Download or read book Case Conceptualization and Effective Interventions written by Lynn Zubernis and published by SAGE Publications. This book was released on 2015-04-10 with total page 345 pages. Available in PDF, EPUB and Kindle. Book excerpt: With fully integrated DSM-5 criteria and current CACREP standards, this text examines case conceptualization and effective treatments across the most common disorders encountered in counseling. The comprehensive approach helps readers develop their professional identities as well as their case conceptualization and intervention skills. Each chapter blends current theory and research with case illustrations and guided practice exercises to anchor the material in real-world application. Using an innovative new Temporal/Contextual (T/C) Model, the book provides an easy-to-apply and practical framework for developing accurate and effective case conceptualizations and treatment plans. Case Conceptualization and Effective Interventions is part of the SAGE Counseling and Professional Identity Series, which targets specific competencies identified by CACREP (Council for Accreditation of Counseling and Related Programs).

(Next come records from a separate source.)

-- ==== Sys2Proof/Machine/State.lean ====
section
/-! DEFINITION. The machine's state as plain data: the block's registers (R10 to R22), its channels (R4), and the
environment the spec puts behind them (R42 to R44, R150), with the reasons a step can stop and the state after
reset. -/

namespace Sys2Proof.Machine

/-- A primitive as it was carried out: the record of R67. For a read, `data` is the byte the bus returned. -/
inductive Prim where
  | busOpen
  | busStart
  | busRestart
  | busStop
  | busClose
  | wr (data : Byte)
  | rda (data : Byte)
  | rdn (data : Byte)
  deriving DecidableEq, Repr

/-- A record of the trace (R4, R66 to R68): a completed primitive, a sample-memory write, an interrupt arm, or a
response. -/
inductive Record where
  | prim (p : Prim)
  | mw (addr : Addr) (v : Byte)
  | arm
  | resp (code : Byte) (value : BitVec 32)
  deriving DecidableEq, Repr

/-- The sequencer's session state `sess` (R18). -/
inductive Sess where
  | closed
  | ready
  | waddr
  | wburst
  | rburst
  | rdone
  deriving DecidableEq, Repr

/-- The state `fsm` of the Device Configuration State Machine (R16). -/
inductive Fsm where
  | standby
  | configuring
  | active
  deriving DecidableEq, Repr

/-- One of the host interrupt controller's two lines, with the three things ARM acts on (R150). The two
lines as data, and a priority without a width, are a DESIGN CHOICE (assumption 11). -/
structure IrqLine where
  pending : Bool
  priority : Nat
  enabled : Bool
  deriving DecidableEq, Repr

/-- One queued sample of the device, in wire order (R45). -/
structure Sample where
  xh : Byte
  xl : Byte
  yh : Byte
  yl : Byte
  zh : Byte
  zl : Byte
  deriving DecidableEq, Repr

/-- Where the reference device stands in a bus transaction (95_test_vectors.md section 2). -/
inductive DevMode where
  | idle
  | addr
  | reg
  | data
  | read
  deriving DecidableEq, Repr

/-- The reference device of 95_test_vectors.md section 2, which satisfies the device contract (R43, R50). -/
structure RefDevice where
  regs : List Byte
  fifo : List Sample
  ptr : BitVec 7
  mode : DevMode
  fresh : Bool
  stream : Bool
  cur : List Byte
  deriving DecidableEq, Repr

/-- Who answers the block's reads: canned bytes in order, free bytes once they run out (R44), or the reference
device (DESIGN CHOICE, assumption 4). -/
inductive BusSource where
  | bytes (l : List Byte)
  | device (d : RefDevice)
  deriving DecidableEq, Repr

/-- The Bus Primitive Interface with the device behind it: the environment, not part of the block (R42).
`completes` is how many further primitives it completes before one never completes (R222); none means that it
completes every one. `held` is the exclusive handle that OPEN acquires and CLOSE releases (R92; whether it is held at reset is a
DESIGN CHOICE, assumption 4). `reads` counts the
reads completed. -/
structure Bus where
  source : BusSource
  completes : Option Nat
  held : Bool
  reads : Nat
  deriving DecidableEq, Repr

/-- Sample memory: the bytes written so far, by address. An address that is not listed holds no value (R47; the
spec gives the buffer no reset contents; DESIGN CHOICE, assumption 10). -/
abbrev Memory := List Host.Cell

/-- Why a machine stops with a fault. The block has none (R191, R199). -/
inductive Fault where
  /-- Raised by `State.loadSample`, the host's read of one byte of sample memory, where nothing has been written. No
  instruction reads sample memory (R56), so no step raises it. Safe: the model gives no value where the spec gives
  none. -/
  | unwrittenSample (addr : Addr)
  deriving DecidableEq, Repr

/-- Why a machine gives an instruction no meaning. -/
inductive Refusal where
  /-- Raised by `exec` for an instruction without a meaning; every instruction has one, so nothing raises it. -/
  | notModelled (mnemonic : String)
  /-- Raised by a framed operation in a session state that R107 does not list for it, and so by a command that opens a
  session when `sess` is not CLOSED, which no run reaches (R108; assumption 12). Safe: the spec asks for the refusal. -/
  | protocolViolation
  /-- Raised by `step` for a record on the primitive channel that is never produced: kind 0 or 9..15, or data on a
  kind without data (R67; assumption 13). Safe: a consumer that sees one may refuse. -/
  | reservedPrimitive
  deriving DecidableEq, Repr

/-- Everything the spec gives the machine. `params` is the configuration (R5), which no step changes. -/
@[ext]
structure State where
  /-- `rate` (R11) -/
  rate : Byte
  /-- `range` (R12) -/
  range : Byte
  /-- `freq_chz` (R13) -/
  freqChz : BitVec 17
  /-- Whether `rate`, `range` and `freq_chz` hold a value (R23); STARTUP writes the three together. -/
  cacheWritten : Bool
  /-- `present` (R14) -/
  present : Bool
  /-- `tap_status` (R15) -/
  tapStatus : Byte
  /-- Whether `tap_status` holds a value (R23). -/
  tapWritten : Bool
  /-- `orient_status` (R15) -/
  orientStatus : Byte
  /-- Whether `orient_status` holds a value (R23). -/
  orientWritten : Bool
  /-- `fsm` (R16) -/
  fsm : Fsm
  /-- `busy` (R17) -/
  busy : Bool
  /-- `upc`, the primitives the current command has completed (R17) -/
  upc : Nat
  /-- `sess` (R18) -/
  sess : Sess
  /-- `saved_act` (R19) -/
  savedAct : Byte
  /-- `fifo_f` (R20) -/
  fifoF : BitVec 6
  /-- `fifo_n` (R20) -/
  fifoN : BitVec 6
  /-- `samp_i` (R20) -/
  sampI : BitVec 6
  /-- `byte_k` (R20) -/
  byteK : BitVec 3
  /-- `irq_armed` (R21) -/
  irqArmed : Bool
  /-- `cur_cmd` (R22) -/
  curCmd : CmdWord
  /-- The byte of the last completed read, the pseudocode's `b` and `v` (R93, R180; DEDUCED, assumption 15). -/
  readByte : Byte
  /-- The records of all channels in order, oldest first (R4). -/
  trace : List Record
  /-- Sample memory (R47). -/
  mem : Memory
  /-- The command words the host offers, the one now on offer first (R60, R195). -/
  cmdIn : List CmdWord
  /-- A record placed on the primitive channel from outside the block (assumption 5). -/
  primIn : Option PrimWord
  /-- The reset input (R210). -/
  resetPin : Bool
  /-- The Bus Primitive Interface and the device (R42). -/
  bus : Bus
  /-- The first of the host interrupt controller's two lines (R150). -/
  lineA : IrqLine
  /-- The second line. -/
  lineB : IrqLine
  /-- How many free values the accessors have drawn (R23); the model's own counter (assumption 2). -/
  draws : Nat
  /-- The parameter set (R5). -/
  params : Params
  deriving DecidableEq, Repr

/-- The machine right after reset: R34's table, DESIGN CHOICE 0 where it says "no value" (assumption 1), with nothing
on offer, a bus that answers any byte and completes everything, and its handle not held (DESIGN CHOICE, assumption 4). -/
def State.reset : State where
  rate := 0
  range := 0
  freqChz := 0
  cacheWritten := false
  present := false
  tapStatus := 0
  tapWritten := false
  orientStatus := 0
  orientWritten := false
  fsm := .standby
  busy := false
  upc := 0
  sess := .closed
  savedAct := 0
  fifoF := 0
  fifoN := 0
  sampI := 0
  byteK := 0
  irqArmed := false
  curCmd := 0
  readByte := 0
  trace := []
  mem := []
  cmdIn := []
  primIn := none
  resetPin := false
  bus := { source := .bytes [], completes := none, held := false, reads := 0 }
  lineA := { pending := false, priority := 0, enabled := false }
  lineB := { pending := false, priority := 0, enabled := false }
  draws := 0
  params := P0

end Sys2Proof.Machine
end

Download or read book A Blueprint for Affective Computing written by Klaus R. Scherer and published by Oxford University Press. This book was released on 2010-09-23 with total page 408 pages. Available in PDF, EPUB and Kindle. Book excerpt: 'Affective computing' is a branch of computing concerned with the theory and construction of machines which can detect, respond to, and simulate human emotional states. This book presents an interdisciplinary exploration of this rapidly expanding field, aimed at those in psychology, computational neuroscience, computer science, and AI.

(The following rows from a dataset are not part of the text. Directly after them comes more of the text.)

-- ==== Sys2Proof/Machine/Sequencer.lean ====
section
/-! DEFINITION. The Transaction Sequencer (40_sequencer.md): the framed operations as micro-steps, the session
protocol of R107, and the runner that carries out a command's micro-steps up to its response or to a primitive that
the bus does not complete. -/

namespace Sys2Proof.Machine

/-- The selector's choice for the byte `v` just supplied: true is not-acknowledge (R93, R166). -/
def Sel.nacks (sel : Sel) (v : Byte) : Bool :=
  match sel with
  | .ack => false
  | .nack => true
  | .fifoStatus n => minCount (fifoCount v) n == 0

/-- The read primitive that returns `v` (R93). -/
def readPrim (nack : Bool) (v : Byte) : Prim := if nack then .rdn v else .rda v

/-- A completed `ReadData`: RDONE after a not-acknowledged byte, else the burst goes on (R104). -/
def completeRead (nack : Bool) (s : State) : State :=
  let s' := completePrim (readPrim nack (s.bus.supply s.params)) s
  if nack then { s' with sess := .rdone } else s'

/-- `ReadData(sel)` once the bus completes it (R93, R104). -/
def readData (sel : Sel) (s : State) : State := completeRead (sel.nacks (s.bus.supply s.params)) s

/-- Whether the byte now due is the last of the burst (R164). -/
def State.lastSampleByte (s : State) : Bool := s.sampI == s.fifoN - 1 && s.byteK == 5

/-- The loop counters after one sample byte (R164; what they hold after the last is a DESIGN CHOICE, assumption 8). -/
def nextSampleByte (s : State) : State :=
  if s.byteK = 5 then { s with sampI := s.sampI + 1, byteK := 0 } else { s with byteK := s.byteK + 1 }

/-- One sample byte: read, acknowledged unless it is the last, and stored before the next primitive (R49, R164,
R167, R168). -/
def readSample (store : Bool) (dest : Addr) (s : State) : State :=
  let s' := completeRead s.lastSampleByte s
  nextSampleByte (if store then storeSample (sampleAddr dest s.sampI s.byteK) s'.readByte s' else s')

/-- `n` sample bytes, and whether the bus completed all of them; it stops at the first that it does not. -/
def readSamples (store : Bool) (dest : Addr) : Nat → State → State × Bool
  | 0, s => (s, true)
  | n + 1, s => if s.bus.live then readSamples store dest n (readSample store dest s) else (s, false)

/-- The number of sample bytes of the burst, six a sample (R164). -/
def sampleBytes (fifoN : BitVec 6) : Nat := 6 * fifoN.toNat

/-- The 32-bit value of a response, zero-extended (R66). -/
def RespValue.value (v : RespValue) (s : State) : BitVec 32 :=
  match v with
  | .zero => 0
  | .present => (BitVec.ofBool s.present).setWidth 32
  | .readByte => s.readByte.setWidth 32
  | .fifoF => s.fifoF.setWidth 32
  | .fifoN => s.fifoN.setWidth 32
  | .rate => s.rateRead.setWidth 32
  | .freq => s.freqRead.setWidth 32

/-- The free draws a response consumes: one for an accessor of a register without a value (R23). -/
def RespValue.draws (v : RespValue) (s : State) : Nat :=
  match v with
  | .zero => 0
  | .present => 0
  | .readByte => 0
  | .fifoF => 0
  | .fifoN => 0
  | .rate => if s.cacheWritten then 0 else 1
  | .freq => if s.cacheWritten then 0 else 1

/-- The effect of an action. -/
def Action.apply (e : Action) (s : State) : State :=
  match e with
  | .setSess x => { s with sess := x }
  | .setFsm x => { s with fsm := x }
  | .cacheConfig a b =>
    { s with
      rate := (effRate a).setWidth 8
      range := b
      freqChz := freqOf (effRate a)
      cacheWritten := true }
  | .latchPresent => { s with present := presentAfter s.params s.readByte }
  | .latchTap => { s with tapStatus := s.readByte, tapWritten := true }
  | .latchOrient => { s with orientStatus := s.readByte, orientWritten := true }
  | .saveAct => { s with savedAct := s.readByte }
  | .latchFifoLen => { s with fifoF := fifoCount s.readByte }
  | .latchFifoStatus n =>
    { s with
      fifoF := fifoCount s.readByte
      fifoN := minCount (fifoCount s.readByte) n
      sampI := 0
      byteK := 0 }
  | .arm => armIrq s
  | .reply v => { respond 0 (v.value s) s with draws := s.draws + v.draws s }

/-- The micro-steps of a framed operation: its primitives in order and the session state it leads to (R100 to
R106). A block stuck at the OPEN or START of a session still has `sess` = CLOSED (DESIGN CHOICE, assumption 23). -/
def Framed.micros (p : Params) : Framed → List Micro
  | .sessOpen => [.issue .busOpen, .issue .busStart, .act (.setSess .ready)]
  | .addrWrite reg => [.issue (.wr (devW p)), .issue (.wr reg), .act (.setSess .waddr)]
  | .addrRead reg =>
    [.issue (.wr (devW p)), .issue (.wr reg), .issue .busRestart, .issue (.wr (devR p)), .act (.setSess .rburst)]
  | .writeData b => [.issue (.wr b), .act (.setSess .wburst)]
  | .writeSavedAct => [.writeSaved, .act (.setSess .wburst)]
  | .readData sel => [.read sel]
  | .reopen => [.issue .busRestart, .act (.setSess .ready)]
  | .sessClose => [.issue .busStop, .issue .busClose, .act (.setSess .closed)]

/-- The micro-steps of one line. -/
def Line.micros (p : Params) : Line → List Micro
  | .op f => f.micros p
  | .act e => [.act e]
  | .samples store dest => [.burst store dest]

/-- The micro-steps of a command. -/
def expand (p : Params) (l : List Line) : List Micro := l.flatMap (Line.micros p)

/-- Carries out micro-steps in order; where the bus does not complete a primitive the block stays at it, nothing
after it happening (R52, R91, R222). -/
def run : List Micro → State → State
  | [], s => s
  | .act e :: l, s => run l (e.apply s)
  | .issue q :: l, s => if s.bus.live then run l (completePrim q s) else s
  | .writeSaved :: l, s => if s.bus.live then run l (completePrim (.wr s.savedAct) s) else s
  | .read sel :: l, s => if s.bus.live then run l (readData sel s) else s
  | .burst store dest :: l, s =>
    if (readSamples store dest (sampleBytes s.fifoN) s).2 then
      run l (readSamples store dest (sampleBytes s.fifoN) s).1
    else (readSamples store dest (sampleBytes s.fifoN) s).1
  | .sampleReads n store dest :: l, s =>
    if (readSamples store dest n s).2 then run l (readSamples store dest n s).1 else (readSamples store dest n s).1

/-- The framed operations R107 lists for a session state. -/
def Framed.allowed (sess : Sess) (f : Framed) : Bool :=
  match sess, f with
  | .closed, .sessOpen => true
  | .ready, .addrWrite _ => true
  | .ready, .addrRead _ => true
  | .waddr, .writeData _ => true
  | .waddr, .writeSavedAct => true
  | .wburst, .writeData _ => true
  | .wburst, .writeSavedAct => true
  | .wburst, .reopen => true
  | .wburst, .sessClose => true
  | .rburst, .readData _ => true
  | .rdone, .reopen => true
  | .rdone, .sessClose => true
  | _, _ => false

/-- A framed operation on its own, for claims about the sequencer: a protocol violation is refused (R108). One that the
bus stops half-way keeps no position, and a next call starts at its first primitive (DESIGN CHOICE, assumption 12). -/
def framed (f : Framed) (s : State) : Host.Outcome State Fault Refusal :=
  if f.allowed s.sess then .next (run (f.micros s.params) s) else .refused .protocolViolation

/-- Whether a command's first framed operation opens a session, which R100 requires `sess` = CLOSED for. -/
def opensSession (l : List Line) : Bool := l.any (· == .op .sessOpen)

/-- A command: accepted only when the block is idle (R60, R195; a busy block is left as it is), then carried out up to
its response, or up to a primitive that the bus does not complete. -/
def command (i : Instr) (l : List Line) (s : State) : Host.Outcome State Fault Refusal :=
  if s.busy then .next s
  else if opensSession l && s.sess != .closed then .refused .protocolViolation
  else .next (run (expand s.params l) (accept i s))

/-- A write group: an addressed write and its data bytes (R122). -/
def writeGroup (reg : Byte) (bs : List Byte) : List Line := .op (.addrWrite reg) :: bs.map fun b => .op (.writeData b)

/-- The groups of one session, a `Reopen` between every two (R122). -/
def reopened : List (List Line) → List Line
  | [] => []
  | [g] => g
  | g :: g' :: gs => g ++ .op .reopen :: reopened (g' :: gs)

/-- `ReadReg(reg)`, the one-register read session; the byte stays in `readByte` (R180). -/
def readReg (reg : Byte) : List Line :=
  [.op .sessOpen, .op (.addrRead reg), .op (.readData .nack), .op .sessClose]

end Sys2Proof.Machine
end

Download or read book Music Data Analysis written by Claus Weihs and published by CRC Press. This book was released on 2016-11-17 with total page 531 pages. Available in PDF, EPUB and Kindle. Book excerpt: This book provides a comprehensive overview of music data analysis, from introductory material to advanced concepts. It covers various applications including transcription and segmentation as well as chord and harmony, instrument and tempo recognition. It also discusses the implementation aspects of music data analysis such as architecture, user interface and hardware. It is ideal for use in university classes with an interest in music data analysis. It also could be used in computer science and statistics as well as musicology.